Saved data entries
theorem issueStage_sound (hs : Sound s) {core : Nat} : SoundNext (issueStage core s) := by
  have alone : ∀ {p : Nat}, SoundNext (issueAlone core p s) := issueAlone_sound hs
  refine soundNext_ite alone ?_
  split
  · exact alone
  · exact soundNext_bind alone fun _ h => State.trapAt_sound h
  · exact soundNext_bind alone fun _ h => sound_ite h (State.arrive_sound h)
  · split
    · exact soundNext_bind alone fun _ h => State.trapAt_sound h
    · split
      · exact issueOne_sound hs
      · split
        · exact soundNext_ite (issueTwo_sound hs) (issueOne_sound hs)
        · exact soundNext_bind (issueOne_sound hs) fun _ h => sound_ite (State.trapAt_sound h) h
        · exact issueOne_sound hs

theorem State.closeHeads_sound (hs : Sound s) {ts : List (Nat × BitVec 32 × Trap)} : Sound (s.closeHeads ts) :=
  foldl_sound _ (fun _ h => sound_ite h (State.trapAt_sound h)) _ hs

theorem issueCore_sound (hs : Sound s) {core : Nat} : SoundNext (issueCore core s) :=
  soundNext_bind (issueStage_sound hs) fun _ h => State.closeHeads_sound h

/-! #### A step -/

theorem step_sound (hs : Sound s) : SoundNext (step s) := by
  unfold step
  split
  · refine soundNext_ite (exec_sound (by exact hs) _) ?_
    split
    · exact issueCore_sound (by exact hs)
    · exact exec_sound (by exact hs) _
  · split
    · exact issueCore_sound (by exact hs)
    · exact sound_next (State.tick_sound hs)

end

/-- Settles O59: every function that a step calls keeps the store in canonical form, from the operations on the store up to the instructions, the issue
of bundles and the clock. -/
theorem stepKeepsSound : Obligations.StepKeepsSound := by
  unfold Obligations.StepKeepsSound
  intro s t hs h
  exact step_sound hs t h

end Sys2Proof.Machine

/-! PROOF. What a local load delivers (O18). -/

namespace Sys2Proof.Machine

open Sys2Proof.Cert

/-! ### Numbers that are loaded (R1, R178) -/

/-- R1: the bits of the number that stands in the store are those of its bytes, least significant first. -/
theorem Memory.testBit_num (m : Memory) (a n j : Nat) : (m.num a n).testBit j = (decide (j < 8 * n) && (m.read (a + j / 8)).getLsbD (j % 8)) := by
  rw [Memory.num, testBit_ofBytes, Memory.readN]
  by_cases hj : j < 8 * n
  · rw [List.getD_eq_getElem _ _ (by simp; omega), List.getElem_map, List.getElem_range, decide_eq_true hj, Bool.true_and]
  · rw [List.getD_eq_default _ _ (by simp; omega), decide_eq_false hj, Bool.false_and]
    exact BitVec.getLsbD_zero

theorem Memory.num_lt (m : Memory) (a n : Nat) : m.num a n < 2 ^ (8 * n) :=
  Nat.lt_pow_two_of_testBit _ fun j hj => by rw [m.testBit_num, decide_eq_false (by omega), Bool.false_and]

/-- R178: a load's value is the number in the store, extended as the word says. -/
theorem isLoaded_loadValue (m : Memory) (a : Nat) {n : Nat} (h0 : 0 < n) (h8 : n ≤ 8) (sx : Bool) :
    IsLoaded m a n sx (loadValue sx n (BitVec.ofNat 64 (m.num a n))) := by
  have hlt := m.num_lt a n
  have hmod : (BitVec.ofNat 64 (m.num a n)).toNat = m.num a n := by
    rw [BitVec.toNat_ofNat, Nat.mod_eq_of_lt (hlt.trans_le (Nat.pow_le_pow_right (by omega) (by omega)))]
  intro j hj
  cases sx with
  | false =>
    rw [loadValue, if_neg (by decide), zextLow, hmod, Nat.mod_eq_of_lt hlt, BitVec.getLsbD_ofNat, decide_eq_true hj, m.testBit_num, Bool.false_and, Bool.true_and]
    by_cases hn : j < 8 * n <;> simp [hn]
  | true =>
    have hx : (BitVec.ofNat (8 * n) (m.num a n)).toNat = m.num a n := by rw [BitVec.toNat_ofNat, Nat.mod_eq_of_lt hlt]
    have hext : sextLow (BitVec.ofNat 64 (m.num a n)) (8 * n) = (BitVec.ofNat (8 * n) (m.num a n)).signExtend 64 := by
      rw [← sextLow_toNat (by omega), hx]
    rw [loadValue, if_pos rfl, hext, BitVec.getLsbD_signExtend, decide_eq_true hj, Bool.true_and, Bool.true_and, BitVec.msb_eq_getLsbD_last,
      BitVec.getLsbD_ofNat, BitVec.getLsbD_ofNat, m.testBit_num, m.testBit_num]
    have h1 : (8 * n - 1) / 8 = n - 1 := by omega
    have h2 : (8 * n - 1) % 8 = 7 := by omega
    have h3 : a + (n - 1) = a + n - 1 := by omega
    rw [h1, h2, h3]
    by_cases hn : j < 8 * n <;> simp [hn]
    omega

/-! ### What a read leaves with its reader (R85) -/

/-- R85: a read changes of a context only whose writes it has seen. -/
theorem State.observe_ctx (s : State) (k t : Nat) (ids : List Nat) (j : Nat) : ∃ xs, (s.observe k t ids).ctx j = { s.ctx j with seen := xs } := by
  unfold State.observe
  split
  · exact ⟨_, rfl⟩
  · by_cases hj : j = k
    · subst hj
      exact ⟨_, State.ctx_updCtx_same _ _ _⟩
    · exact ⟨_, State.ctx_updCtx_other _ _ hj⟩

theorem State.observe_eq (s : State) (k t : Nat) (ids : List Nat) : ∃ xs, s.observe k t ids = { s with ctxs := xs } := by
  unfold State.observe
  split <;> exact ⟨_, rfl⟩

theorem State.observe_iss (s : State) (k t : Nat) (ids : List Nat) : (s.observe k t ids).iss = s.iss := by
  obtain ⟨xs, h⟩ := s.observe_eq k t ids
  rw [h]

/-- R85: the context in hand changes only in whose writes it has seen. -/
theorem State.observe_cur (s : State) (k t : Nat) (ids : List Nat) : ∃ xs, (s.observe k t ids).cur = { s.cur with seen := xs } := by
  rw [State.cur, State.key, s.observe_iss]
  exact s.observe_ctx k t ids s.key

theorem State.observe_others (s : State) (k t : Nat) (ids : List Nat) : SameOthers k s (s.observe k t ids) := by
  intro j hj
  unfold State.observe
  split
  · rfl
  · exact State.ctx_updCtx_other _ _ hj

/-- R118: what a context sees of the store stays. -/
theorem State.view_observe (s : State) (k t : Nat) (ids : List Nat) (j : Nat) : (s.observe k t ids).view j = s.view j := by
  obtain ⟨xs, h⟩ := s.observe_ctx k t ids j
  rw [State.view, State.view, s.observe_mem, h]
  rfl

/-! ### Results in flight -/

theorem State.key_eq {s t : State} (h : t.iss = s.iss) : t.key = s.key := by rw [State.key, State.key, h]

theorem State.pushFlight_ctx_key (s : State) (d : Dest) (lat : Nat) (l : Option Nat) (v : W64) (p : Nat) : (s.pushFlight d lat l v p).ctx s.key =
    { s.cur with live := { s.cur.live with flights := s.cur.live.flights ++
      [{ rem := lat, dst := d, latch := if s.iss.sec then none else l, val := v, prio := p }] } } := State.ctx_updCtx_same _ _ _

theorem State.pushFlight_ctx_other (s : State) {d : Dest} {lat : Nat} {l : Option Nat} {v : W64} {p j : Nat} (h : j ≠ s.key) :
    (s.pushFlight d lat l v p).ctx j = s.ctx j := State.ctx_updCtx_other _ _ h

/-- A result in flight changes only the live state of a context. -/
theorem State.pushFlight_ctx (s : State) (d : Dest) (lat : Nat) (l : Option Nat) (v : W64) (j : Nat) :
    ∃ a, (s.pushFlight d lat l v).ctx j = { s.ctx j with live := a } := by
  by_cases hj : j = s.key
  · subst hj
    exact ⟨_, s.pushFlight_ctx_key _ _ _ _ _⟩
  · exact ⟨_, s.pushFlight_ctx_other hj⟩

/-! ### The loads -/

/-- R178: an address below the core window reads the store. -/
theorem State.readAt_store {s : State} {a : Nat} (ha : gsaOff a < 0x700000) (m : Memory) (fmt : Nat → Nat) (n : Nat) :
    s.readAt m fmt a n = BitVec.ofNat 64 (m.num a n) := if_neg (by omega)

/-- R178, R179: a local load whose address passes its checks and whose result collides with none puts the value its context sees in flight. -/
theorem State.loadLocal_eq {s : State} {f : MM} {a : W64} {lat : Nat} (hq : Quiet s) (hslot : s.iss.slot ≤ 1) (ha : LocalOk s a (2 ^ f.sz.toNat))
    (hcol : s.cur.live.collides (destOf f.reg f.nw) lat = false) :
    s.loadLocal f a lat = .next ((s.observe s.key s.iss.when_ (s.tagsOf (keyCore s.key) (gsaOf s.iss.core a.toNat) (2 ^ f.sz.toNat))).pushFlight
      (destOf f.reg f.nw) lat (some (2 + s.iss.slot))
      (loadValue f.sx (2 ^ f.sz.toNat) (BitVec.ofNat 64 ((s.view s.key).num (gsaOf s.iss.core a.toNat) (2 ^ f.sz.toNat))))) := by
  obtain ⟨hc, hn, hlt⟩ := ha
  have hoff : gsaOff (gsaOf s.iss.core a.toNat) < 0x700000 := by rw [gsaOff_gsaOf (by omega)]; exact hlt
  unfold State.loadLocal
  generalize hids : s.tagsOf (keyCore s.key) (gsaOf s.iss.core a.toNat) (2 ^ f.sz.toNat) = ids
  obtain ⟨xs, hcur⟩ := s.observe_cur s.key s.iss.when_ ids
  rw [if_neg (by rw [show (if f.nw then Dest.none else Dest.g f.reg.toNat) = destOf f.reg f.nw from rfl, hcol]; decide)]
  simp only [State.checked, accessBytes, State.accessCause_local hc hn hlt .load, accessKey, Bool.false_eq_true, if_false,
    s.localRead_quiet hq, hids, State.readAt_store hoff, s.view_observe]
  rw [State.mLatch, s.observe_iss]
  exact State.result_free _ (by rw [hcur]; exact hcol) (fun h => by simp only [Option.some.injEq] at h; omega)

/-- Settles O18: both forms of a local load put the value their context sees in flight, and no other part of the state changes. -/
theorem localLoads : Obligations.LocalLoads := by
  unfold Obligations.LocalLoads
  intro s f hq hslot hx i a lat hi he ha hcol
  have hexec : exec i s = s.loadLocal f a lat := by
    obtain ⟨rfl, rfl, rfl⟩ | ⟨rfl, rfl, rfl⟩ := hi
    · show execMLd f s = _
      rw [execMLd, State.word_executes he, State.effAddr_eq hx]
    · show execMLda f s = _
      rw [execMLda, State.word_executes he, State.indexAddr, indexed, accessBytes, BitVec.mul_comm]
  have h8 : 2 ^ f.sz.toNat ≤ 8 := Nat.pow_le_pow_right (n := 2) (by omega) (Nat.le_of_lt_succ f.sz.isLt)
  have hloaded := isLoaded_loadValue (s.view s.key) (gsaOf s.iss.core a.toNat) (Nat.two_pow_pos _) h8 f.sx
  rw [hexec, State.loadLocal_eq hq hslot ha hcol]
  generalize loadValue f.sx _ _ = v at hloaded ⊢
  generalize s.tagsOf _ _ _ = ids
  obtain ⟨xs, hcur⟩ := s.observe_cur s.key s.iss.when_ ids
  have hiss := s.observe_iss s.key s.iss.when_ ids
  have hseen := s.observe_ctx s.key s.iss.when_ ids
  have hothers := s.observe_others s.key s.iss.when_ ids
  have hkept := (s.observe_kept s.key s.iss.when_ ids).trans (State.pushFlight_kept _ (destOf f.reg f.nw) lat (some (2 + s.iss.slot)) v 0)
  generalize s.observe s.key s.iss.when_ ids = u at hcur hiss hseen hothers hkept ⊢
  have hkey : u.key = s.key := State.key_eq hiss
  refine ⟨_, v, rfl, hloaded, ?live, hkept.memory, fun j hj => ?others, hkept.arrays, hkept.shared, fun j => ?specials⟩
  case live =>
    rw [← hkey, State.pushFlight_ctx_key, hcur, hiss]
  case others =>
    rw [State.pushFlight_ctx_other u (hkey ▸ hj)]
    exact hothers j hj
  case specials =>
    obtain ⟨ys, hseen⟩ := hseen j
    obtain ⟨l, hlive⟩ := u.pushFlight_ctx (destOf f.reg f.nw) lat (some (2 + s.iss.slot)) v j
    rw [hlive, hseen]
    exact .refl _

PROBLEM TO SOLVE
Pull out every line above that holds the word "sees".

OUTPUT BELOW
/-- R118: what a context sees of the store stays. -/
/-- R178, R179: a local load whose address passes its checks and whose result collides with none puts the value its context sees in flight. -/
/-- Settles O18: both forms of a local load put the value their context sees in flight, and no other part of the state changes. -/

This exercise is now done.